**TASK ITEM**
Please quote exactly the lines below from the line containing "decode32 0x0E08500B = some" to the line containing "(∀ v w i, f.fetch", both lines included, and nothing else.

[Recorded data]
========

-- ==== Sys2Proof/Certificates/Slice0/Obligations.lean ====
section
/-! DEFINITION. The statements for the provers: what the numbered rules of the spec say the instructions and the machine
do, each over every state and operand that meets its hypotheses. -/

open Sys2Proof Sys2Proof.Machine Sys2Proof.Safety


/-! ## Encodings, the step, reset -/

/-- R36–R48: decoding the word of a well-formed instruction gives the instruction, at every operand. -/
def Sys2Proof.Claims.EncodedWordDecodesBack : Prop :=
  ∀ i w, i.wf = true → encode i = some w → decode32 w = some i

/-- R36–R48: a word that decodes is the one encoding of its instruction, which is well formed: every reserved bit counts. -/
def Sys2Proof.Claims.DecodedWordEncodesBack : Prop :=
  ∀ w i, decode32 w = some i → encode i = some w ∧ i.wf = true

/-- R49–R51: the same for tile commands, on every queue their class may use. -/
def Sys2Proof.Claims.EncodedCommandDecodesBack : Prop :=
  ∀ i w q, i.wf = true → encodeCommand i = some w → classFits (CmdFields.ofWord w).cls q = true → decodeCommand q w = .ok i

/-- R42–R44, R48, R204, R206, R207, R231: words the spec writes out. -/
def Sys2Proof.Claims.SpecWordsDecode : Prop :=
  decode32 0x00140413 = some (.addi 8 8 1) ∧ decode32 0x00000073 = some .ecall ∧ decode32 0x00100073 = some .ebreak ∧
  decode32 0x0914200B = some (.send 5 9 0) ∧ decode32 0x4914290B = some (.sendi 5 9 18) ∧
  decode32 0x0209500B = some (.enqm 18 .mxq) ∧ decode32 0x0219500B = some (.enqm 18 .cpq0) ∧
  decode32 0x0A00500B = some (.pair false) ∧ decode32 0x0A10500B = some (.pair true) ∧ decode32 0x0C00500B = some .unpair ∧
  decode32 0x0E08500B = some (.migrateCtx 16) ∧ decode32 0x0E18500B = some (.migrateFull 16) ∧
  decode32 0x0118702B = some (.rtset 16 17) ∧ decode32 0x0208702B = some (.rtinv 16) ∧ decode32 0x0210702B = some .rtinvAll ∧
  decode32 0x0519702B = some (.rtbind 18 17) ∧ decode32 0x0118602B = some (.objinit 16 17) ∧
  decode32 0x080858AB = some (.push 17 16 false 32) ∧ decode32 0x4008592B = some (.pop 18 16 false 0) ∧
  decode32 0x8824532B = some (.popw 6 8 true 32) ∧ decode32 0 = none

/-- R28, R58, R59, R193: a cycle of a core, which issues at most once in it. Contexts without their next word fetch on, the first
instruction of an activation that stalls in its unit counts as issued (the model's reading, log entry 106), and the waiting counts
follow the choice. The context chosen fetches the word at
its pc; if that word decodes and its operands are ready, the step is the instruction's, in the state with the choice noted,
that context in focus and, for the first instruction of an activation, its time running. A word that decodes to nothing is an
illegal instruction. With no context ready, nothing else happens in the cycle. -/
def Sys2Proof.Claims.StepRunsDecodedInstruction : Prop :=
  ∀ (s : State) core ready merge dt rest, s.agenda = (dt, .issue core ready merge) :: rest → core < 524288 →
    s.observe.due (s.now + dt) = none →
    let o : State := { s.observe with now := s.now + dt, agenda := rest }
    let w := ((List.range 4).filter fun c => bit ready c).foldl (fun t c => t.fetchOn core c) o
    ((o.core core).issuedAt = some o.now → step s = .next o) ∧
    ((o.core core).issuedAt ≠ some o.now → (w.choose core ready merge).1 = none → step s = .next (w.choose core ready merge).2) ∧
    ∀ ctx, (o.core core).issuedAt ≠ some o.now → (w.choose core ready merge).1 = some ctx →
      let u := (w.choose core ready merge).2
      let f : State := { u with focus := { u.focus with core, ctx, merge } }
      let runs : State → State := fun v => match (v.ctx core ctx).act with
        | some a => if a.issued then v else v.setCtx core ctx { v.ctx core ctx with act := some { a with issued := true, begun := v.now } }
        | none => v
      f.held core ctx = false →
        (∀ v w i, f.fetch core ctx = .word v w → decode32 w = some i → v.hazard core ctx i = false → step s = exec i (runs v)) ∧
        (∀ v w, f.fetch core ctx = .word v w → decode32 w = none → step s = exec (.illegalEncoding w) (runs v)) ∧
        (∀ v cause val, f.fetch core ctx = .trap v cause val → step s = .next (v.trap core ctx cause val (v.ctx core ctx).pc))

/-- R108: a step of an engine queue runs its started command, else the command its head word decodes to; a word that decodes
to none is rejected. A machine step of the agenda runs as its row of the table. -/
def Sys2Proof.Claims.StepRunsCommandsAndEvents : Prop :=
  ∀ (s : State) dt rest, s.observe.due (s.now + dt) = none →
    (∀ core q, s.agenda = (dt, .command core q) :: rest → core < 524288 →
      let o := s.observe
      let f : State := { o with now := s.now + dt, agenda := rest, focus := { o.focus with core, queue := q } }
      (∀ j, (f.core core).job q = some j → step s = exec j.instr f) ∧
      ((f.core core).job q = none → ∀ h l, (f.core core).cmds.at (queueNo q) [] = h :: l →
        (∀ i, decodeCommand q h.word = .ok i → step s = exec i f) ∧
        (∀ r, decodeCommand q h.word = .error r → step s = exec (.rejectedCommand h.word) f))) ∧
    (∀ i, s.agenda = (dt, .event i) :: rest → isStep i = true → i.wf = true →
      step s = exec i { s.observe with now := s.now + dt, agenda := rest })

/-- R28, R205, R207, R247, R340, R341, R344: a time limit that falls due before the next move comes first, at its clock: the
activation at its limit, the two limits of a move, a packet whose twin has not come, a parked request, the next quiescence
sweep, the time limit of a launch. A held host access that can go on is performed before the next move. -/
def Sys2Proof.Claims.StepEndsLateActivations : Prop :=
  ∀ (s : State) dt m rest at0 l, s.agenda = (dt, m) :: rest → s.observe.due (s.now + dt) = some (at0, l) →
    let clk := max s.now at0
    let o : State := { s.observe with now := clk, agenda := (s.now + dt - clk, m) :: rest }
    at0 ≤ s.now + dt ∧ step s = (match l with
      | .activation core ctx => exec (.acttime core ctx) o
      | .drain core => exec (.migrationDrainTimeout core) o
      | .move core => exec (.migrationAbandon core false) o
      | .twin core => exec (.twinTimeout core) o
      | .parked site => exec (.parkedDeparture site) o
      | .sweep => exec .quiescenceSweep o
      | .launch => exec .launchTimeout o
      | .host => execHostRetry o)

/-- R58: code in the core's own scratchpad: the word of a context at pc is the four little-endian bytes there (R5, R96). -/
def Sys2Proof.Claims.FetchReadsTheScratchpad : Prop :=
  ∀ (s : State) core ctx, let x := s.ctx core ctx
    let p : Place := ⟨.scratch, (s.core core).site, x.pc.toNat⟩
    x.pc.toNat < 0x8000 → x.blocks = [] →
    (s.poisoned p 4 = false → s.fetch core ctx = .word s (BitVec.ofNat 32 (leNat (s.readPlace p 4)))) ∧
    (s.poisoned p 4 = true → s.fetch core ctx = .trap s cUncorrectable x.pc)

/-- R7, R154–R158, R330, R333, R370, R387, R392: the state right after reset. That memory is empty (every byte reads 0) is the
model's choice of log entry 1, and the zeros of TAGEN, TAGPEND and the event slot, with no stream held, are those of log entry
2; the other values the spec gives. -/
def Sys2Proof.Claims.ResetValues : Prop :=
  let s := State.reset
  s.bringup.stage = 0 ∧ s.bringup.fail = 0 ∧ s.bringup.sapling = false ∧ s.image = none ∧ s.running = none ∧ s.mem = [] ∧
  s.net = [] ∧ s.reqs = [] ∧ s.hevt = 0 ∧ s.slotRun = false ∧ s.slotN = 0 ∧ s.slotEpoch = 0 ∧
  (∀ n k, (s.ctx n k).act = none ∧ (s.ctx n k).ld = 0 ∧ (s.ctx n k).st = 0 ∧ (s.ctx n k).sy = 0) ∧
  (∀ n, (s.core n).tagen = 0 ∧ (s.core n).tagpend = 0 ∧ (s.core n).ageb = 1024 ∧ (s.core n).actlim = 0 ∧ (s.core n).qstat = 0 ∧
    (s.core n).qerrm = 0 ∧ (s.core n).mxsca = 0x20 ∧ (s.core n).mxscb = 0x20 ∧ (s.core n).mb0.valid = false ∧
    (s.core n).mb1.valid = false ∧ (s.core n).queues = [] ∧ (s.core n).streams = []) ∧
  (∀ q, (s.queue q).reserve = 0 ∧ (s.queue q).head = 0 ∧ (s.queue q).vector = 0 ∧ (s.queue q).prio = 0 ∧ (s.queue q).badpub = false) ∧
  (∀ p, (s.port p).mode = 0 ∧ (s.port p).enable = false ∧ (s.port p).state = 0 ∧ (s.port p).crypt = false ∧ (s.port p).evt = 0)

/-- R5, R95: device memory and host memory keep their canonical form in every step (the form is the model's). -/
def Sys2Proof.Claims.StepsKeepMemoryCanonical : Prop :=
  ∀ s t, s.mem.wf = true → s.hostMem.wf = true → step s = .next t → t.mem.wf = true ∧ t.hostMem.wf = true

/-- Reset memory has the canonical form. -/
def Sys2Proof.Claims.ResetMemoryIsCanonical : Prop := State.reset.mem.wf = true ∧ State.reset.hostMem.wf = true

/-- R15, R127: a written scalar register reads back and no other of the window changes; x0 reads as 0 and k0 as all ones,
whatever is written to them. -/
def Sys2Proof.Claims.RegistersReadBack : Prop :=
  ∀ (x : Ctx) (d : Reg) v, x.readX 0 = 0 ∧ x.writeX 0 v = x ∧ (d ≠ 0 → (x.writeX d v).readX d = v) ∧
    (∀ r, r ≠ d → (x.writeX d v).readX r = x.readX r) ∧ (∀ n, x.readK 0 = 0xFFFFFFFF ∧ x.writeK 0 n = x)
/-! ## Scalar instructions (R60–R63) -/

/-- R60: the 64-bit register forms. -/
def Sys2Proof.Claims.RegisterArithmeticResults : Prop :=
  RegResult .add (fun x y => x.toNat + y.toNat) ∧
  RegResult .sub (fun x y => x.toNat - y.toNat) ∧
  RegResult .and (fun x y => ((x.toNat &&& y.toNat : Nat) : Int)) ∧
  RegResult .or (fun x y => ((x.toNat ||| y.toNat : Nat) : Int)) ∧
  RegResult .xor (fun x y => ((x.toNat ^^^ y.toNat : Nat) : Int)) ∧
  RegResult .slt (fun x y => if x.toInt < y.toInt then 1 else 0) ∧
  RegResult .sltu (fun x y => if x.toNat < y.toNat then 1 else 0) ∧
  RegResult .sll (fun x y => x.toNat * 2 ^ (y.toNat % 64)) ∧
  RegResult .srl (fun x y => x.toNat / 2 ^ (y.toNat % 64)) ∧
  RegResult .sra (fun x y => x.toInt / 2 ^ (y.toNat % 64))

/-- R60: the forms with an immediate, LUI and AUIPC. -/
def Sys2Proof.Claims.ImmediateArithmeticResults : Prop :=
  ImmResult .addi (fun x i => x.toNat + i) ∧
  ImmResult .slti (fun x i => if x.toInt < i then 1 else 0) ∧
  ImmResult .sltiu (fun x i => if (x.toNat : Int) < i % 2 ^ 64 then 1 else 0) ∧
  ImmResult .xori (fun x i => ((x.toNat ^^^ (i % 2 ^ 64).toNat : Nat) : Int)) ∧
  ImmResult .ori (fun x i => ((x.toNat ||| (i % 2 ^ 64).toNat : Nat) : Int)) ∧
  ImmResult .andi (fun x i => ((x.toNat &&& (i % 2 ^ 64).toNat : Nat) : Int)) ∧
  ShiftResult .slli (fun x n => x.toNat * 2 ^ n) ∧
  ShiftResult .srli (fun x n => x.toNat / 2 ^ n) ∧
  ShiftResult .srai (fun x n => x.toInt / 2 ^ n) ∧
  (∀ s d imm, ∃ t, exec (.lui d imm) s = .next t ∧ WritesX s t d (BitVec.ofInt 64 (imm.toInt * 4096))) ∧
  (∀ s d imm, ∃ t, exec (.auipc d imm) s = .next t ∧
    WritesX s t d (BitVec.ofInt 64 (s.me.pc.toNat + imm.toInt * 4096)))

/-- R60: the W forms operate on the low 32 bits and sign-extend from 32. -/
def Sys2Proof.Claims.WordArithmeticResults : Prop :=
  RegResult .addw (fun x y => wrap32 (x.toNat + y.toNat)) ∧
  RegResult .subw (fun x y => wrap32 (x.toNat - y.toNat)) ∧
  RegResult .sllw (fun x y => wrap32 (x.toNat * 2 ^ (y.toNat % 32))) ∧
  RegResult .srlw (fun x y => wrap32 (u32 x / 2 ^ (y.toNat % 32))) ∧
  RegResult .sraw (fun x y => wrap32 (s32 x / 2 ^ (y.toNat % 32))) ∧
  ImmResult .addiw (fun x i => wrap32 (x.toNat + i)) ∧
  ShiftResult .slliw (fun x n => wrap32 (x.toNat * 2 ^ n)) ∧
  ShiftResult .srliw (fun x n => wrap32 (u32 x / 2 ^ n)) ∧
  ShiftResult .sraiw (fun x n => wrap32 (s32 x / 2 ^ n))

========

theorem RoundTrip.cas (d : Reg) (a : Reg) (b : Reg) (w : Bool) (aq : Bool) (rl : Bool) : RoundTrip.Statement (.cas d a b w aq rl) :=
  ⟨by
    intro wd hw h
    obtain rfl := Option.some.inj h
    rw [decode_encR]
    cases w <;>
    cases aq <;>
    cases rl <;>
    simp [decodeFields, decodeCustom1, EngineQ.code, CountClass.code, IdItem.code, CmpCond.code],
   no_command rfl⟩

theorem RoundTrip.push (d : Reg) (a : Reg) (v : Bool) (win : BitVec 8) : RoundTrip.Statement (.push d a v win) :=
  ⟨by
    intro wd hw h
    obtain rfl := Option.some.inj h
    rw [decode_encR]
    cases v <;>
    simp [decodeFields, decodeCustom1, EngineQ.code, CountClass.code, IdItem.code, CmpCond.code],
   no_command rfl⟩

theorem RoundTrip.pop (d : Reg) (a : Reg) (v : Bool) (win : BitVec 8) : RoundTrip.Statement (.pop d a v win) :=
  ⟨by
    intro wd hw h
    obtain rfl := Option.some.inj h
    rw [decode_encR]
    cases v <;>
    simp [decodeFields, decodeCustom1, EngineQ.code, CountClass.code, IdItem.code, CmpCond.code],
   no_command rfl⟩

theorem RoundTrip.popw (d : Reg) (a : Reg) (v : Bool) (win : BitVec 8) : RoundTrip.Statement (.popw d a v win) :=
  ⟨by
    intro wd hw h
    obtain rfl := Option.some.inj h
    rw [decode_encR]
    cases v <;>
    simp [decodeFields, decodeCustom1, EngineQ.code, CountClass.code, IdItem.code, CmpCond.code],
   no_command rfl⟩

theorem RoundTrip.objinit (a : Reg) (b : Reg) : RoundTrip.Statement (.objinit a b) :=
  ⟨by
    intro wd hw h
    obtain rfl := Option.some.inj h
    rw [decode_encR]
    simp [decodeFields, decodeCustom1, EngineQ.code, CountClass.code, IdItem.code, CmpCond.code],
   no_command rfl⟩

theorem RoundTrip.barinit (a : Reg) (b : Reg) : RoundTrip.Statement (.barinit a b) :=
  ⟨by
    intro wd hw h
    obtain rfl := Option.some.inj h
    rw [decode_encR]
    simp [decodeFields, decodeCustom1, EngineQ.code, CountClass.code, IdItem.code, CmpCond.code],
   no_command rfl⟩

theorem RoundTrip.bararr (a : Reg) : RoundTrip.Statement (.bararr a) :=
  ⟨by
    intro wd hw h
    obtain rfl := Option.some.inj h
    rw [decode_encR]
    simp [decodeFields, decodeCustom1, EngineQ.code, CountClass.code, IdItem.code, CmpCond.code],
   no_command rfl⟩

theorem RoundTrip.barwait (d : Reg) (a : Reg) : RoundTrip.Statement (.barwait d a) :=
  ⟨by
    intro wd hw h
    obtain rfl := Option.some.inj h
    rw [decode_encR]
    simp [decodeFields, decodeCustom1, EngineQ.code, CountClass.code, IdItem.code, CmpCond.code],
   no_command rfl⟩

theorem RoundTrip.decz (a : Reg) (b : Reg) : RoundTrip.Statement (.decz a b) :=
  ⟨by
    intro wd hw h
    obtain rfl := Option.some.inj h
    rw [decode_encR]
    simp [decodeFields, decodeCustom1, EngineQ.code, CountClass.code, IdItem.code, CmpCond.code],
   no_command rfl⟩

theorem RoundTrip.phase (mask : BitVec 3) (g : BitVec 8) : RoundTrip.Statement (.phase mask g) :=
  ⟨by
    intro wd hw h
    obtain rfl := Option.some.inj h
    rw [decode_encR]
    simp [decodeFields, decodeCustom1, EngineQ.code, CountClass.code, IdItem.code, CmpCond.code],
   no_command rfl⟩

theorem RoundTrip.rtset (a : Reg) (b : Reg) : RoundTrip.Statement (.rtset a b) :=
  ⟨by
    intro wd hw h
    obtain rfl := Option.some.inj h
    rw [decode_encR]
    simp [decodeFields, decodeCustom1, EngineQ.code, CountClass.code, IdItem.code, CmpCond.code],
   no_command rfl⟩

========

**EXERCISE RESULT**
  decode32 0x0E08500B = some (.migrateCtx 16) ∧ decode32 0x0E18500B = some (.migrateFull 16) ∧
  decode32 0x0118702B = some (.rtset 16 17) ∧ decode32 0x0208702B = some (.rtinv 16) ∧ decode32 0x0210702B = some .rtinvAll ∧
  decode32 0x0519702B = some (.rtbind 18 17) ∧ decode32 0x0118602B = some (.objinit 16 17) ∧
  decode32 0x080858AB = some (.push 17 16 false 32) ∧ decode32 0x4008592B = some (.pop 18 16 false 0) ∧
  decode32 0x8824532B = some (.popw 6 8 true 32) ∧ decode32 0 = none

/-- R28, R58, R59, R193: a cycle of a core, which issues at most once in it. Contexts without their next word fetch on, the first
instruction of an activation that stalls in its unit counts as issued (the model's reading, log entry 106), and the waiting counts
follow the choice. The context chosen fetches the word at
its pc; if that word decodes and its operands are ready, the step is the instruction's, in the state with the choice noted,
that context in focus and, for the first instruction of an activation, its time running. A word that decodes to nothing is an
illegal instruction. With no context ready, nothing else happens in the cycle. -/
def Sys2Proof.Claims.StepRunsDecodedInstruction : Prop :=
  ∀ (s : State) core ready merge dt rest, s.agenda = (dt, .issue core ready merge) :: rest → core < 524288 →
    s.observe.due (s.now + dt) = none →
    let o : State := { s.observe with now := s.now + dt, agenda := rest }
    let w := ((List.range 4).filter fun c => bit ready c).foldl (fun t c => t.fetchOn core c) o
    ((o.core core).issuedAt = some o.now → step s = .next o) ∧
    ((o.core core).issuedAt ≠ some o.now → (w.choose core ready merge).1 = none → step s = .next (w.choose core ready merge).2) ∧
    ∀ ctx, (o.core core).issuedAt ≠ some o.now → (w.choose core ready merge).1 = some ctx →
      let u := (w.choose core ready merge).2
      let f : State := { u with focus := { u.focus with core, ctx, merge } }
      let runs : State → State := fun v => match (v.ctx core ctx).act with
        | some a => if a.issued then v else v.setCtx core ctx { v.ctx core ctx with act := some { a with issued := true, begun := v.now } }
        | none => v
      f.held core ctx = false →
        (∀ v w i, f.fetch core ctx = .word v w → decode32 w = some i → v.hazard core ctx i = false → step s = exec i (runs v)) ∧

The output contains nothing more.